#### [Required work]
Look through the records below, and whenever a line contains "slotPut", copy it.

** Record extracts follows **

-- ==== Sys2Proof/Laws/MovesBase.lean ====
section
/-! SUPPORT. What each definition may change. Registers, reports, faults, slots, windows, rings and the shared parts of the blocks. -/

namespace Sys2Proof.Machine

/-! Sys2Proof/Machine/Ops.lean. -/

theorem wr_moves {x0 x1 x2 x3} : Moves 4 x3 (wr x0 x1 x2 x3) := by
  exact Moves.set_regs rfl (fun h => Tab.wf_setD _ _ _ h.regs) (Moves.refl _ _)

theorem wrF_moves {x0 x1 x2 x3 x4 x5} : Moves 4 x5 (wrF x0 x1 x2 x3 x4 x5) := by
  unfold wrF
  repeat' first
    | with_reducible assumption
    | with_reducible apply Moves.refl
    | ((with_reducible apply Moves.after wr_moves ?e ?_); case e => rfl)

theorem wr64_moves {x0 x1 x2 x3} : Moves 4 x3 (wr64 x0 x1 x2 x3) := by
  unfold wr64
  repeat' first
    | with_reducible assumption
    | with_reducible apply Moves.refl
    | ((with_reducible apply Moves.after wr_moves ?e ?_); case e => rfl)

theorem bump_moves {x0 x1 x2 x3} : Moves 4 x3 (bump x0 x1 x2 x3) := by
  unfold bump
  repeat' first
    | with_reducible assumption
    | with_reducible apply Moves.refl
    | ((with_reducible apply Moves.after wr_moves ?e ?_); case e => rfl)

theorem bump64_moves {x0 x1 x2 x3} : Moves 4 x3 (bump64 x0 x1 x2 x3) := by
  unfold bump64
  repeat' first
    | with_reducible assumption
    | with_reducible apply Moves.refl
    | ((with_reducible apply Moves.after wr64_moves ?e ?_); case e => rfl)

theorem memWrite_moves {x0 x1 x2} : Moves 32 x2 (memWrite x0 x1 x2) := by
  exact Moves.set_mem rfl (fun h => Memory.wf_putCells _ _ h.mem) (Moves.refl _ _)

theorem qstWrite_moves {x0 x1 x2} : Moves 64 x2 (qstWrite x0 x1 x2) := by
  exact Moves.set_qst rfl (fun h => Memory.wf_putCells _ _ h.qst) (Moves.refl _ _)

theorem norWrite_moves {x0 x1 x2} : Moves 128 x2 (norWrite x0 x1 x2) := by
  exact Moves.set_nor rfl (fun h => Memory.wf_putCells _ _ h.nor) (Moves.refl _ _)

theorem emit_moves {x0 x1} : Moves 2199023255552 x1 (emit x0 x1) := by
  unfold emit
  repeat' first
    | with_reducible assumption
    | with_reducible apply Moves.refl
    | fail_if_no_progress ((with_reducible apply Moves.set_out ?e ?_); case e => rfl)

theorem draw_moves {x0} : Moves 4398046511104 x0 (draw x0).2 := by
  unfold draw
  repeat' first
    | with_reducible assumption
    | with_reducible apply Moves.refl
    | fail_if_no_progress ((with_reducible apply Moves.set_free ?e ?_); case e => rfl)

theorem lanesLocked_moves {x0 x1 x2} : Moves 8388608 x2 (lanesLocked x0 x1 x2) := by
  unfold lanesLocked
  repeat' first
    | (extract_lets +onlyGivenNames y; first | clear_value y | subst y)
    | with_reducible assumption
    | with_reducible apply Moves.refl
    | fail_if_no_progress ((with_reducible apply Moves.set_srd ?e ?_); case e => rfl)

/-! Sys2Proof/Machine/PowerCore.lean. -/

theorem wake_moves {x0 x1} : Moves 4 x1 (wake x0 x1) := by
  unfold wake
  repeat' first
    | with_reducible assumption
    | with_reducible apply Moves.refl
    | ((with_reducible apply Moves.after wrF_moves ?e ?_); case e => rfl)
    | ((with_reducible apply Moves.after bump_moves ?e ?_); case e => rfl)
    | with_reducible apply Moves.ite ?_ ?_

theorem ungate_moves {x0 x1} : Moves 524288 x1 (ungate x0 x1) := by
  unfold ungate
  repeat' first
    | (extract_lets +onlyGivenNames y; first | clear_value y | subst y)
    | with_reducible assumption
    | with_reducible apply Moves.refl
    | fail_if_no_progress ((with_reducible apply Moves.set_pwr ?e ?_); case e => rfl)

/-! Sys2Proof/Machine/Report.lean. -/

theorem hlmAccept_moves {x0 x1 x2 x3} : Moves 1028 x3 (hlmAccept x0 x1 x2 x3) := by
  unfold hlmAccept
  repeat' first
    | (extract_lets +onlyGivenNames y; first | clear_value y | subst y)
    | with_reducible assumption
    | with_reducible apply Moves.refl
    | ((with_reducible apply Moves.after bump_moves ?e ?_); case e => rfl)
    | fail_if_no_progress ((with_reducible apply Moves.set_hlm ?e ?_); case e => rfl)
    | with_reducible apply Moves.ite ?_ ?_

theorem hallmark_moves {x0 x1 x2 x3} : Moves 1028 x3 (hallmark x0 x1 x2 x3) := by
  unfold hallmark
  repeat' first
    | (extract_lets +onlyGivenNames y; first | clear_value y | subst y)
    | with_reducible assumption
    | with_reducible apply Moves.refl
    | ((with_reducible apply Moves.after bump_moves ?e ?_); case e => rfl)
    | ((with_reducible apply Moves.after hlmAccept_moves ?e ?_); case e => rfl)
    | fail_if_no_progress ((with_reducible apply Moves.set_hlm ?e ?_); case e => rfl)
    | with_reducible apply Moves.ite ?_ ?_

theorem srcPut_moves {x0 x1 x2} : Moves 512 x2 (srcPut x0 x1 x2) := by
  unfold srcPut
  repeat' first
    | (extract_lets +onlyGivenNames y; first | clear_value y | subst y)
    | with_reducible assumption
    | with_reducible apply Moves.refl
    | fail_if_no_progress ((with_reducible apply Moves.set_eqc ?e ?_); case e => rfl)

theorem noteFull_moves {x0 x1} : Moves 1540 x1 (noteFull x0 x1) := by
  unfold noteFull
  repeat' first
    | (extract_lets +onlyGivenNames y; first | clear_value y | subst y)
    | with_reducible assumption
    | with_reducible apply Moves.refl
    | ((with_reducible apply Moves.after bump_moves ?e ?_); case e => rfl)
    | ((with_reducible apply Moves.after hallmark_moves ?e ?_); case e => rfl)
    | ((with_reducible apply Moves.after srcPut_moves ?e ?_); case e => rfl)
    | with_reducible apply Moves.ite ?_ ?_

theorem srcForm_moves {x0 x1 x2} : Moves 1540 x2 (srcForm x0 x1 x2) := by
  unfold srcForm
  repeat' first
    | (extract_lets +onlyGivenNames y; first | (refine Moves.bind (x := y) ?_ fun _ => ?_; (on_goal 2 => clear_value y); subst y) | clear_value y | subst y)
    | with_reducible assumption
    | with_reducible apply Moves.refl
    | ((with_reducible apply Moves.after srcPut_moves ?e ?_); case e => rfl)
    | ((with_reducible apply Moves.after noteFull_moves ?e ?_); case e => rfl)
    | fail_if_no_progress ((with_reducible apply Moves.set_eqc ?e ?_); case e => rfl)

theorem occur_moves {x0 x1 x2} : Moves 1540 x2 (occur x0 x1 x2) := by
  unfold occur
  repeat' first
    | (extract_lets +onlyGivenNames y; first | clear_value y | subst y)
    | with_reducible assumption
    | with_reducible apply Moves.refl
    | ((with_reducible apply Moves.after bump_moves ?e ?_); case e => rfl)
    | ((with_reducible apply Moves.after srcPut_moves ?e ?_); case e => rfl)
    | ((with_reducible apply Moves.after srcForm_moves ?e ?_); case e => rfl)
    | with_reducible apply Moves.ite ?_ ?_
    | split

theorem event_moves {x0 x1 x2 x3} : Moves 1540 x3 (event x0 x1 x2 x3) := by
  unfold event
  repeat' first
    | with_reducible assumption
    | with_reducible apply Moves.refl
    | ((with_reducible apply Moves.after occur_moves ?e ?_); case e => rfl)

/-! Sys2Proof/Machine/Slots.lean. -/

theorem slotPut_moves {x0 x1 x2} : Moves 1073741856 x2 (slotPut x0 x1 x2) := by
  unfold slotPut
  repeat' first
    | (extract_lets +onlyGivenNames y; first | clear_value y | subst y)
    | with_reducible assumption
    | with_reducible apply Moves.refl
    | ((with_reducible apply Moves.after memWrite_moves ?e ?_); case e => rfl)
    | fail_if_no_progress ((with_reducible apply Moves.set_wc ?e ?_); case e => rfl)

theorem mirPut_moves {x0 x1 x2} : Moves 1073741856 x2 (mirPut x0 x1 x2) := by
  unfold mirPut
  repeat' first
    | (extract_lets +onlyGivenNames y; first | clear_value y | subst y)
    | with_reducible assumption
    | with_reducible apply Moves.refl
    | ((with_reducible apply Moves.after memWrite_moves ?e ?_); case e => rfl)
    | fail_if_no_progress ((with_reducible apply Moves.set_wc ?e ?_); case e => rfl)

/-! Sys2Proof/Machine/Rings.lean. -/

theorem rgPut_moves {x0 x1 x2 x3} : Moves 2147483648 x3 (rgPut x0 x1 x2 x3) := by
  unfold rgPut
  repeat' first
    | (extract_lets +onlyGivenNames y; first | clear_value y | subst y)
    | with_reducible assumption
    | with_reducible apply Moves.refl
    | fail_if_no_progress ((with_reducible apply Moves.set_eng ?e ?_); case e => rfl)

theorem engTick_moves {x0} : Moves 2147483648 x0 (engTick x0) := by
  unfold engTick
  repeat' first
    | (extract_lets +onlyGivenNames y; first | clear_value y | subst y)
    | with_reducible assumption
    | with_reducible apply Moves.refl
    | fail_if_no_progress ((with_reducible apply Moves.set_eng ?e ?_); case e => rfl)

theorem missAt_moves {x0 x1 x2} : Moves 4398046512132 x2 (missAt x0 x1 x2) := by
  unfold missAt
  repeat' first
    | (extract_lets +onlyGivenNames y; first | (refine Moves.bind (x := y) ?_ fun _ => ?_; (on_goal 2 => clear_value y); subst y) | clear_value y | subst y)
    | with_reducible assumption
    | with_reducible apply Moves.refl
    | ((with_reducible apply Moves.after bump_moves ?e ?_); case e => rfl)
    | ((with_reducible apply Moves.after draw_moves ?e ?_); case e => rfl)
    | ((with_reducible apply Moves.after (Moves.of_pair ?p draw_moves) ?e ?_); (case p => assumption); case e => rfl)
    | ((with_reducible apply Moves.after hallmark_moves ?e ?_); case e => rfl)
    | with_reducible apply Moves.ite ?_ ?_

theorem busFault_moves {x0 x1} : Moves 4398046512132 x1 (busFault x0 x1) := by
  unfold busFault
  repeat' first
    | with_reducible assumption
    | with_reducible apply Moves.refl
    | ((with_reducible apply Moves.after missAt_moves ?e ?_); case e => rfl)
    | split

theorem spansWrite_moves {x0 x1 x2} : Moves 32 x2 (spansWrite x0 x1 x2) := by
  induction' x0 with a l ih generalizing x1 x2
  all_goals unfold spansWrite
  all_goals repeat' first
    | with_reducible assumption
    | with_reducible apply Moves.refl
    | ((with_reducible apply Moves.after memWrite_moves ?e ?_); case e => rfl)
    | with_reducible apply Moves.trans ?_ ih

theorem undefOut_moves {x0 x1} : Moves 4398046511136 x1 (undefOut x0 x1) := by
  unfold undefOut
  repeat' first
    | with_reducible assumption
    | with_reducible apply Moves.refl
    | ((with_reducible apply Moves.after draw_moves ?e ?_); case e => rfl)
    | ((with_reducible apply Moves.after (Moves.of_pair ?p draw_moves) ?e ?_); (case p => assumption); case e => rfl)
    | ((with_reducible apply Moves.after spansWrite_moves ?e ?_); case e => rfl)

** End of Record extracts **

#### [Answer to this problem]
theorem slotPut_moves {x0 x1 x2} : Moves 1073741856 x2 (slotPut x0 x1 x2) := by
  unfold slotPut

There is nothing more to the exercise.